■ Work to be completed ■
Faithfully repeat all of the records, as they are written below.
━━━━━━━━━━━━━━━━━━━━
-- ==== Sys2Proof/Syntax.lean ====
section
/-! DEFINITION. The commands of the THZ-412: one constructor for each row of opcode_table.json. -/

namespace Sys2Proof

/-- The steps of the part, each whole and indivisible (95_what_each_step_holds.md). A row of a management command
is the take of that command at the head of the part's own command queue (R145), where its epoch, tag and
arguments stand; it has no operand of its own (log entry 1). -/
inductive Instr where
  /-- POWER_ON_RESET (R158). -/
  | powerOnReset
  /-- PIN_RESET (R158): RESET_N is driven low. -/
  | pinReset
  /-- PIN_RESET_RELEASE (R158): RESET_N is released. -/
  | pinResetRelease
  /-- DEVICE_RESET_EVENT (R157): the end of transmission of the DONE reply to DEVICE_RESET. -/
  | deviceResetEvent
  /-- START_SYMBOL (R1). -/
  | startSymbol
  /-- PACKET_RECEPTION_END (R5): `bytes` are the data symbols received since the start symbol. Where they are fewer
  than R1 requires, another symbol ended the reception (log entry 3). -/
  | packetReceptionEnd (bytes : List Byte)
  /-- SILENCE_TIMER_EXPIRY (R9). -/
  | silenceTimerExpiry
  /-- IDLE_TIMER_EXPIRY (R152). -/
  | idleTimerExpiry
  /-- LANE_FREE (R163). -/
  | laneFree
  /-- LINE_START (R82). -/
  | lineStart
  /-- ACTIVE_DATA_END (R123). -/
  | activeDataEnd
  /-- LINE_END of a line of an ACTIVE frame (R94). -/
  | lineEnd
  /-- WAIT_LINE_END (R84). -/
  | waitLineEnd
  /-- FRAME_END (R96). -/
  | frameEnd
  /-- The take of PING (R154). -/
  | ping
  /-- The take of OPEN_SESSION (R150). -/
  | openSession
  /-- The take of CLOSE_SESSION (R151). -/
  | closeSession
  /-- The take of READ_STATUS (R155). -/
  | readStatus
  /-- The take of SET_NOTICES (R156). -/
  | setNotices
  /-- The take of DEVICE_RESET (R157). -/
  | deviceReset
  /-- The take of STAGE_RASTER (R128). -/
  | stageRaster
  /-- The take of STAGE_PROGRAM (R129). -/
  | stageProgram
  /-- The take of STAGE_PROGRAM_LENGTH (R130). -/
  | stageProgramLength
  /-- The take of STAGE_PATTERN (R131). -/
  | stagePattern
  /-- The take of INSERT_WINDOW (R132). -/
  | insertWindow
  /-- The take of REMOVE_WINDOW (R133). -/
  | removeWindow
  /-- The take of MOVE_WINDOW (R133). -/
  | moveWindow
  /-- The take of COMMIT (R137). -/
  | commit
  /-- The take of DISCARD (R140). -/
  | discard
  /-- The take of READ_CONFIG (R134). -/
  | readConfig
  /-- The take of WRITE_GLYPH (R119). -/
  | writeGlyph
  /-- The take of WRITE_PALETTE (R122). -/
  | writePalette
  /-- The take of START_OUTPUT (R91). -/
  | startOutput
  /-- The take of STOP_OUTPUT (R92). -/
  | stopOutput
  /-- The take of HOLD_OUTPUT (R93). -/
  | holdOutput
  /-- The take of RESUME_OUTPUT (R95). -/
  | resumeOutput
  /-- The take of READ_COUNTERS (R166). -/
  | readCounters
  /-- The take of a command whose code is not in Table 9-2 (R146). -/
  | unknownCommand
  deriving DecidableEq, Repr

end Sys2Proof
end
━━━━━━━━━━━━━━━━━━━━
■ Written solution ■
-- ==== Sys2Proof/Syntax.lean ====
section
/-! DEFINITION. The commands of the THZ-412: one constructor for each row of opcode_table.json. -/

namespace Sys2Proof

/-- The steps of the part, each whole and indivisible (95_what_each_step_holds.md). A row of a management command
is the take of that command at the head of the part's own command queue (R145), where its epoch, tag and
arguments stand; it has no operand of its own (log entry 1). -/
inductive Instr where
  /-- POWER_ON_RESET (R158). -/
  | powerOnReset
  /-- PIN_RESET (R158): RESET_N is driven low. -/
  | pinReset
  /-- PIN_RESET_RELEASE (R158): RESET_N is released. -/
  | pinResetRelease
  /-- DEVICE_RESET_EVENT (R157): the end of transmission of the DONE reply to DEVICE_RESET. -/
  | deviceResetEvent
  /-- START_SYMBOL (R1). -/
  | startSymbol
  /-- PACKET_RECEPTION_END (R5): `bytes` are the data symbols received since the start symbol. Where they are fewer
  than R1 requires, another symbol ended the reception (log entry 3). -/
  | packetReceptionEnd (bytes : List Byte)
  /-- SILENCE_TIMER_EXPIRY (R9). -/
  | silenceTimerExpiry
  /-- IDLE_TIMER_EXPIRY (R152). -/
  | idleTimerExpiry
  /-- LANE_FREE (R163). -/
  | laneFree
  /-- LINE_START (R82). -/
  | lineStart
  /-- ACTIVE_DATA_END (R123). -/
  | activeDataEnd
  /-- LINE_END of a line of an ACTIVE frame (R94). -/
  | lineEnd
  /-- WAIT_LINE_END (R84). -/
  | waitLineEnd
  /-- FRAME_END (R96). -/
  | frameEnd
  /-- The take of PING (R154). -/
  | ping
  /-- The take of OPEN_SESSION (R150). -/
  | openSession
  /-- The take of CLOSE_SESSION (R151). -/
  | closeSession
  /-- The take of READ_STATUS (R155). -/
  | readStatus
  /-- The take of SET_NOTICES (R156). -/
  | setNotices
  /-- The take of DEVICE_RESET (R157). -/
  | deviceReset
  /-- The take of STAGE_RASTER (R128). -/
  | stageRaster
  /-- The take of STAGE_PROGRAM (R129). -/
  | stageProgram
  /-- The take of STAGE_PROGRAM_LENGTH (R130). -/
  | stageProgramLength
  /-- The take of STAGE_PATTERN (R131). -/
  | stagePattern
  /-- The take of INSERT_WINDOW (R132). -/
  | insertWindow
  /-- The take of REMOVE_WINDOW (R133). -/
  | removeWindow
  /-- The take of MOVE_WINDOW (R133). -/
  | moveWindow
  /-- The take of COMMIT (R137). -/
  | commit
  /-- The take of DISCARD (R140). -/
  | discard
  /-- The take of READ_CONFIG (R134). -/
  | readConfig
  /-- The take of WRITE_GLYPH (R119). -/
  | writeGlyph
  /-- The take of WRITE_PALETTE (R122). -/
  | writePalette
  /-- The take of START_OUTPUT (R91). -/
  | startOutput
  /-- The take of STOP_OUTPUT (R92). -/
  | stopOutput
  /-- The take of HOLD_OUTPUT (R93). -/
  | holdOutput
  /-- The take of RESUME_OUTPUT (R95). -/
  | resumeOutput
  /-- The take of READ_COUNTERS (R166). -/
  | readCounters
  /-- The take of a command whose code is not in Table 9-2 (R146). -/
  | unknownCommand
  deriving DecidableEq, Repr

end Sys2Proof
end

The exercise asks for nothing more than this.